Военкомовский конек, запряженный в бричку, живо домчал Сидора Артемьевича к месту. Небольшую чистенькую церквушку окружала густая толпа. Ковпак — в нее, протолкался к попу. Батюшка, судя по тому, насколько были возбуждены прихожане, времени даром не терял. Кое-кто уже размахивал в общем-то вполне мирными предметами, вроде ухватов, оглобель, жердей, вил, которые, однако, сейчас вполне могли стать орудиями самосуда и кровавой расправы.

Завидев Ковпака, толпа поутихла.

— Доброго здоровья, люди!

В ответ тягостное молчание. Плохо дело, если с ним не хотят здороваться. Постарался поп. Ковпак повторил приветствие:

— Доброго здоровья, люди! Неужто не слышите? Или вы и со мною в ссоре? И почему это все село здесь? Беда какая стряслась, что ли?

Искренность и удивление — вот все, что слышалось в Ковпаковом голосе, не более. И потому, наверное, после некоторой паузы все же послышались голоса, хоть и одинокие:

— Дай бог здоровья!

— Спасибо! — Ковпак подхватил эту тонкую еще, слабенькую ниточку контакта с обозленной толпой и теперь крепко держался за нее:

— А все же, может, и мне можно узнать, что за беда собрала вас, а, люди?
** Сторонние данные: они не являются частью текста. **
/-- V82, V90: a collision, whole and partial. -/
theorem test_drw_collision :
    ends (fun t => t.readV 15 == 1 && t.fb == Framebuffer.clear)
      (step ((sprite 0xD011 [0xFF] 0 0).setFb (Framebuffer.clear.set 0 0xFF))) = true ∧
    ends (fun t => t.readV 15 == 1 && t.fb == Framebuffer.clear.set 0 0x33)
      (step ((sprite 0xD011 [0xF0] 0 0).setFb (Framebuffer.clear.set 0 0x3C))) = true := by decide

/-- V100, V101. -/
theorem test_skp :
    ends (fun t => t.pc == 0x204) (step (((placed 0xE39E).writeV 3 7).setKey 7 true)) = true ∧
    ends (fun t => t.pc == 0x202) (step ((placed 0xE39E).writeV 3 7)) = true := by decide

/-- V104. -/
theorem test_skp_fault : ends (faultedWith .keyIndexOutOfRange 0x200 0xE39E 0x10)
    (step ((placed 0xE39E).writeV 3 0x10)) = true := by decide

/-- V102, V103. -/
theorem test_sknp :
    ends (fun t => t.pc == 0x204) (step ((placed 0xE3A1).writeV 3 7)) = true ∧
    ends (fun t => t.pc == 0x202) (step (((placed 0xE3A1).writeV 3 7).setKey 7 true)) = true := by decide

/-- V105. -/
theorem test_sknp_fault : ends (faultedWith .keyIndexOutOfRange 0x200 0xE3A1 0xFF)
    (step ((placed 0xE3A1).writeV 3 0xFF)) = true := by decide

/-- V107: a waiting step holds `pc`, writes nothing and ticks. -/
theorem test_ld_k_waits : ends (fun t => t.pc == 0x200 && t.readV 5 == 9 && t.dt == 4)
    (step (((placed 0xF50A).writeV 5 9).setDt 5)) = true := by decide

/-- V108: the lowest key. -/
theorem test_ld_k : ends (fun t => t.pc == 0x202 && t.readV 5 == 3)
    (step (((placed 0xF50A).setKey 9 true).setKey 3 true)) = true := by decide

/-- V110. -/
theorem test_ld_from_dt : ends (fun t => t.readV 1 == 2 && t.dt == 1) (step ((placed 0xF107).setDt 2)) = true := by decide

/-- V112, V113. -/
theorem test_ld_dt :
    ends (fun t => t.dt == 2) (step ((placed 0xF015).writeV 0 3)) = true ∧
    ends (fun t => t.dt == 0) (step (placed 0xF015)) = true := by decide

/-- V114, V115. -/
theorem test_ld_st :
    ends (fun t => t.st == 1 && !t.tone) (step ((placed 0xF118).writeV 1 2)) = true ∧
    ends (fun t => t.st == 0 && t.tone) (step ((placed 0xF118).writeV 1 1)) = true := by decide

/-! ### The step cycle and the ports -/

/-- V117: a timer at 0 does not wrap. -/
theorem test_tick : ends (fun t => t.dt == 0xFE && t.st == 0 && !t.tone) (step ((placed 0x6000).setDt 0xFF)) = true := by
  decide

/-- V120: the first step after reset. -/
theorem test_reset_step : ends (faultedWith .unimplementedInstruction 0x200 0x0000 0) (step State.reset) = true := by
  decide

/-- V125, V124: the fetch at 0xFFF and at 0xFFE. -/
theorem test_fetch_edge :
    ends (faultedWith .outOfBounds 0xFFF 0 0x1000) (step (State.reset.setPc 0xFFF)) = true ∧
    ends (fun t => t.pc == 0x200) (step ((State.reset.setPc 0xFFE).withFetchWord 16 0x1200)) = true := by decide

/-- V126: an odd `pc`. -/
theorem test_odd_pc : ends (fun t => t.readV 10 == 0x9D && t.pc == 0x203)
    (step ((State.reset.setPc 0x201).withFetchWord 16 0x6A9D)) = true := by decide

/-- V128: a faulting step does not tick. -/
theorem test_fault_does_not_tick : ends (fun t => t.dt == 5 && t.st == 1 && !t.tone && t.status == .faulted)
    (step (((placed 0x00EE).setDt 5).setSt 1)) = true := by decide

/-- S13. -/
theorem test_load_program :
    (State.reset.loadProgram [0x6A, 0x9D]).1 = .ok ∧
    (State.reset.loadProgram [0x6A, 0x9D]).2.mem.getMany 511 4 = [0, 0x6A, 0x9D, 0] := by decide

/-- V8 and V115 through the ports: STATUS is bit 1, StackUnderflow is code 4 (60_exceptions.md R200), TONE is bit 1. -/
theorem test_ports :
    ends (fun t => t.statusPort == 1 && t.faultPort == (4, 0x200, 0x00EE, 0) && t.tonePort == 0)
      (step (placed 0x00EE)) = true ∧
    ends (fun t => t.statusPort == 0 && t.faultPort == (0, 0, 0, 0) && t.tonePort == 1)
      (step ((placed 0xF118).writeV 1 1)) = true := by decide

/-- R33: the port's order. -/
theorem test_framebuffer_port : (State.reset.setFb (Framebuffer.clear.set 1 1)).framebufferPort[64]? = some true := by
  simp [State.framebufferPort, Framebuffer.pixel, Framebuffer.clear]

/-! ### Witnesses: for each obligation with hypotheses, states and operands that meet all of them -/

/-- A result that `ends` as said is that next state. -/
theorem next_of_ends {p : State → Bool} {r : Result} (h : ends p r = true) : ∃ t, r = .next t ∧ p t = true := by
  cases r with
  | next t => exact ⟨t, rfl, h⟩
  | fault r => cases r
  | refused r => cases h

/-- A FAULTED state: RET on an empty stack (V8). -/
def faulted : State := (placed 0x00EE).takeFault .stackUnderflow 0x00EE 0
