-- ==== Sys2Proof/Laws/Decode.lean ====
section
/-! SUPPORT. What the decoder's parts can do, said once: the fields of a command word, the row a word selects, and the
binding of operands. -/

namespace Sys2Proof

theorem Opcode.ofNumber_number (o : Opcode) : Opcode.ofNumber o.number = some o := by cases o <;> decide

theorem Opcode.number_of_ofNumber {f : BitVec 8} {o : Opcode} (h : Opcode.ofNumber f = some o) : o.number = f := by
  simpa using List.find?_some h

theorem opcField_toNat (c : BitVec 32) : (opcField c).toNat = c.toNat % 256 := by
  simp [opcField]

theorem argField_toNat (c : BitVec 32) : (argField c).toNat = c.toNat / 256 % 32 := by
  simp [argField, Nat.shiftRight_eq_div_pow]

theorem zeroField_toNat (c : BitVec 32) : (zeroField c).toNat = c.toNat / 8192 := by
  have := c.isLt
  simp only [zeroField, BitVec.extractLsb'_toNat, Nat.shiftRight_eq_div_pow]
  omega

theorem zeroField_eq_zero (c : BitVec 32) : zeroField c = 0 ↔ c.toNat < 8192 := by
  rw [← BitVec.toNat_inj, zeroField_toNat]
  simp

theorem commandWord_toNat (o : Opcode) {n : Nat} (h : n < 32) :
    (commandWord o n).toNat = o.number.toNat + 256 * n := by
  have := o.number.isLt
  simp only [commandWord, BitVec.toNat_ofNat]
  omega

/-- The fields of a command word (R71). -/
theorem commandWord_fields (o : Opcode) {n : Nat} (h : n < 32) :
    zeroField (commandWord o n) = 0 ∧ opcField (commandWord o n) = o.number ∧ (argField (commandWord o n)).toNat = n := by
  have ho := o.number.isLt
  have hw := commandWord_toNat o h
  refine ⟨(zeroField_eq_zero _).2 (by omega), ?_, ?_⟩
  · rw [← BitVec.toNat_inj, opcField_toNat, hw]; omega
  · rw [argField_toNat, hw]; omega

/-- A word is its fields (R71). -/
theorem toNat_of_fields {c : BitVec 32} (h : zeroField c = 0) :
    c.toNat = (opcField c).toNat + 256 * (argField c).toNat := by
  have := (zeroField_eq_zero c).1 h
  rw [opcField_toNat, argField_toNat]
  omega

/-- When a word selects a row (R75). -/
theorem selectRow_eq_some {c : BitVec 32} {o : Opcode} :
    selectRow c = some o ↔
      zeroField c = 0 ∧ opcField c = o.number ∧ o.argKind.legal (argField c).toNat = true := by
  constructor
  · intro h
    unfold selectRow at h
    split at h
    · cases h
    · next hz =>
      split at h
      · cases h
      · next o' ho =>
        split at h
        · next hl => cases h; exact ⟨not_not.1 hz, (Opcode.number_of_ofNumber ho).symm, hl⟩
        · cases h
  · rintro ⟨hz, ho, hl⟩
    simp [selectRow, hz, ho, Opcode.ofNumber_number, hl]

theorem bindBytes_some {f : Bytes → Instr} {ops : List Operand} {i : Instr} (h : bindBytes f ops = some i) :
    ∃ d, ops = [.bytes d] ∧ i = f d := by
  unfold bindBytes at h
  split at h
  · exact ⟨_, rfl, (Option.some.inj h).symm⟩
  · cases h

theorem bindKeyData_some {f : Bytes → Bytes → Instr} {ops : List Operand} {i : Instr} (h : bindKeyData f ops = some i) :
    ∃ k d, ops = [.bytes k, .bytes d] ∧ i = f k d := by
  unfold bindKeyData at h
  split at h
  · exact ⟨_, _, rfl, (Option.some.inj h).symm⟩
  · cases h

theorem bindKeyIvData_some {f : Bytes → Block → Bytes → Instr} {ops : List Operand} {i : Instr} (h : bindKeyIvData f ops = some i) :
    ∃ k v d, ops = [.bytes k, .bytes16 v, .bytes d] ∧ i = f k v d := by
  unfold bindKeyIvData at h
  split at h
  · exact ⟨_, _, _, rfl, (Option.some.inj h).symm⟩
  · cases h

theorem bindKeyNonceData_some {f : Bytes → BytesN 8 → Bytes → Instr} {ops : List Operand} {i : Instr} (h : bindKeyNonceData f ops = some i) :
    ∃ k v d, ops = [.bytes k, .bytes8 v, .bytes d] ∧ i = f k v d := by
  unfold bindKeyNonceData at h
  split at h
  · exact ⟨_, _, _, rfl, (Option.some.inj h).symm⟩
  · cases h

theorem bindNothing_some {j : Instr} {ops : List Operand} {i : Instr} (h : bindNothing j ops = some i) :
    ops = [] ∧ i = j := by
  unfold bindNothing at h
  split at h
  · exact ⟨rfl, (Option.some.inj h).symm⟩
  · cases h

theorem bindDigest20_some {f : BytesN 20 → DWord → Instr} {ops : List Operand} {i : Instr} (h : bindDigest20 f ops = some i) :
    ∃ d c, ops = [.bytes20 d, .u64 c] ∧ i = f d c := by
  unfold bindDigest20 at h
  split at h
  · exact ⟨_, _, rfl, (Option.some.inj h).symm⟩
  · cases h

theorem bindDigest16_some {f : BytesN 16 → DWord → Instr} {ops : List Operand} {i : Instr} (h : bindDigest16 f ops = some i) :
    ∃ d c, ops = [.bytes16 d, .u64 c] ∧ i = f d c := by
  unfold bindDigest16 at h
  split at h
  · exact ⟨_, _, rfl, (Option.some.inj h).symm⟩
  · cases h

theorem bindU64_some {f : DWord → Instr} {ops : List Operand} {i : Instr} (h : bindU64 f ops = some i) :
    ∃ l, ops = [.u64 l] ∧ i = f l := by
  unfold bindU64 at h
  split at h
  · exact ⟨_, rfl, (Option.some.inj h).symm⟩
  · cases h

theorem bindU32_some {f : Word → Instr} {ops : List Operand} {i : Instr} (h : bindU32 f ops = some i) :
    ∃ v, ops = [.u32 v] ∧ i = f v := by
  unfold bindU32 at h
  split at h
  · exact ⟨_, rfl, (Option.some.inj h).symm⟩
  · cases h

theorem bindU32U32_some {f : Word → Word → Instr} {ops : List Operand} {i : Instr} (h : bindU32U32 f ops = some i) :
    ∃ v m, ops = [.u32 v, .u32 m] ∧ i = f v m := by
  unfold bindU32U32 at h
  split at h
  · exact ⟨_, _, rfl, (Option.some.inj h).symm⟩
  · cases h

theorem bindWords_some {f : MtWords → Instr} {ops : List Operand} {i : Instr} (h : bindWords f ops = some i) :
    ∃ w, ops = [.words624 w] ∧ i = f w := by
  unfold bindWords at h
  split at h
  · exact ⟨_, rfl, (Option.some.inj h).symm⟩
  · cases h

/-- What binding operands gives: the row's opcode, the operands as they came, and the immediate where the row has one. -/
theorem bindOperands_some {o : Opcode} {n : Nat} {ops : List Operand} {i : Instr} (h : bindOperands o n ops = some i) :
    i.opcode = o ∧ i.operands = ops ∧ i.arg = (if o.argKind = .zero then 0 else n) := by
  cases o
  case pkcs7Pad | pkcs7Strip | pkcs7TryStrip | sha1Update | md4Update =>
    obtain ⟨d, rfl, rfl⟩ := bindBytes_some h
    exact ⟨rfl, rfl, rfl⟩
  case ecbEnc | ecbDec =>
    obtain ⟨k, d, rfl, rfl⟩ := bindKeyData_some h
    exact ⟨rfl, rfl, rfl⟩
  case cbcEnc | cbcDec =>
    obtain ⟨k, v, d, rfl, rfl⟩ := bindKeyIvData_some h
    exact ⟨rfl, rfl, rfl⟩
  case ctrXform =>
    obtain ⟨k, v, d, rfl, rfl⟩ := bindKeyNonceData_some h
    exact ⟨rfl, rfl, rfl⟩
  case sha1Init | sha1Finish | md4Init | md4Finish | mtNext =>
    obtain ⟨rfl, rfl⟩ := bindNothing_some h
    exact ⟨rfl, rfl, rfl⟩
  case sha1InitState =>
    obtain ⟨d, c, rfl, rfl⟩ := bindDigest20_some h
    exact ⟨rfl, rfl, rfl⟩
  case sha1Padding | md4Padding =>
    obtain ⟨l, rfl, rfl⟩ := bindU64_some h
    exact ⟨rfl, rfl, rfl⟩
  case md4InitState =>
    obtain ⟨d, c, rfl, rfl⟩ := bindDigest16_some h
    exact ⟨rfl, rfl, rfl⟩
  case mtNew | mtInvRshift =>
    obtain ⟨v, rfl, rfl⟩ := bindU32_some h
    exact ⟨rfl, rfl, rfl⟩
  case mtFrom =>
    obtain ⟨w, rfl, rfl⟩ := bindWords_some h
    exact ⟨rfl, rfl, rfl⟩
  case mtInvLshift =>
    obtain ⟨v, m, rfl, rfl⟩ := bindU32U32_some h
    exact ⟨rfl, rfl, rfl⟩

/-- Well-formedness is the range check of the opcode's immediate. -/
theorem wellFormed_iff_legal (i : Instr) : WellFormed i ↔ i.opcode.argKind.legal i.arg = true := by
  cases i
  case pkcs7Pad | pkcs7Strip | pkcs7TryStrip | mtInvRshift | mtInvLshift => exact decide_eq_true_iff.symm
  all_goals exact ⟨fun _ => rfl, fun _ => trivial⟩

end Sys2Proof
end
— Вот то-то и оно, что беда! — с вызовом подал голос кто-то из толпы.

— Да какая же? — Обвел глазами толпу Ковпак. — Не пойму я, ей-богу! — Он улыбнулся и пожал плечами. — Пожар, что ли? Так ведь не горит вроде!

— Это у тебя не горит, а у нас, видишь, загорелось!

— У кого — «у нас»?

— У православных! — все тот же голос, с вызовом.

— Ну ладно, у православных, — кивнул Ковпак. — Так что же у православных загорелось все-таки?

— Нежто не знаешь? Ты же власть! Сами небось и велели Лариону колокола снимать с храма божьего!

— Колокола?! — Ковпак, точно крайне удивленный и озадаченный, остановил взгляд на говорившем — лохматом мужике с недобро блестевшими глазами. — Колокола? — Теперь уже он обвел глазами всю толпу, словно приглашая ее присоединиться к его непониманию. — Зачем Лариону колокола? Вот уж чего не пойму…

— А понимать нечего! — Все тот же, лохматый. — Всё коммунисты мутят.

Его поддержали из толпы, не показываясь.

— Безбожники!

— Известно — антихристы!

— Им закон божий не указ!

— И Ларион такой же! Проучить его, богохульника!

Ковпак понимал, что не нужно останавливать этих выкриков, пусть толпа разрядится, а тогда наступит его, Ковпака, очередь. И он молчал. Долго, терпеливо. Озадаченные этим молчанием, люди постепенно остывали. Наконец воцарилась напряженная, выжидательная тишина. Этого и нужно было Сидору Артемьевичу:

— Вас я послушал, граждане. Теперь, люди добрые, меня прошу послушать. Так вот что я скажу: вижу, обидели верующих. Это негоже. Потому что Советская власть — это рабоче-крестьянская власть. Как же она может крестьянина обидеть? Не может! Но вас все же обидели, если не Советская власть, то кто же? Выходит, сам ваш Васильченко, так? Власть ему такого не могла велеть, стало быть, и вы не велели. Выходит, что сам он это глупое дело затеял. А раз так, значит, закон советский Ларион нарушил самовольством своим. За это его Советская власть по головке не погладит… Верно говорю, люди?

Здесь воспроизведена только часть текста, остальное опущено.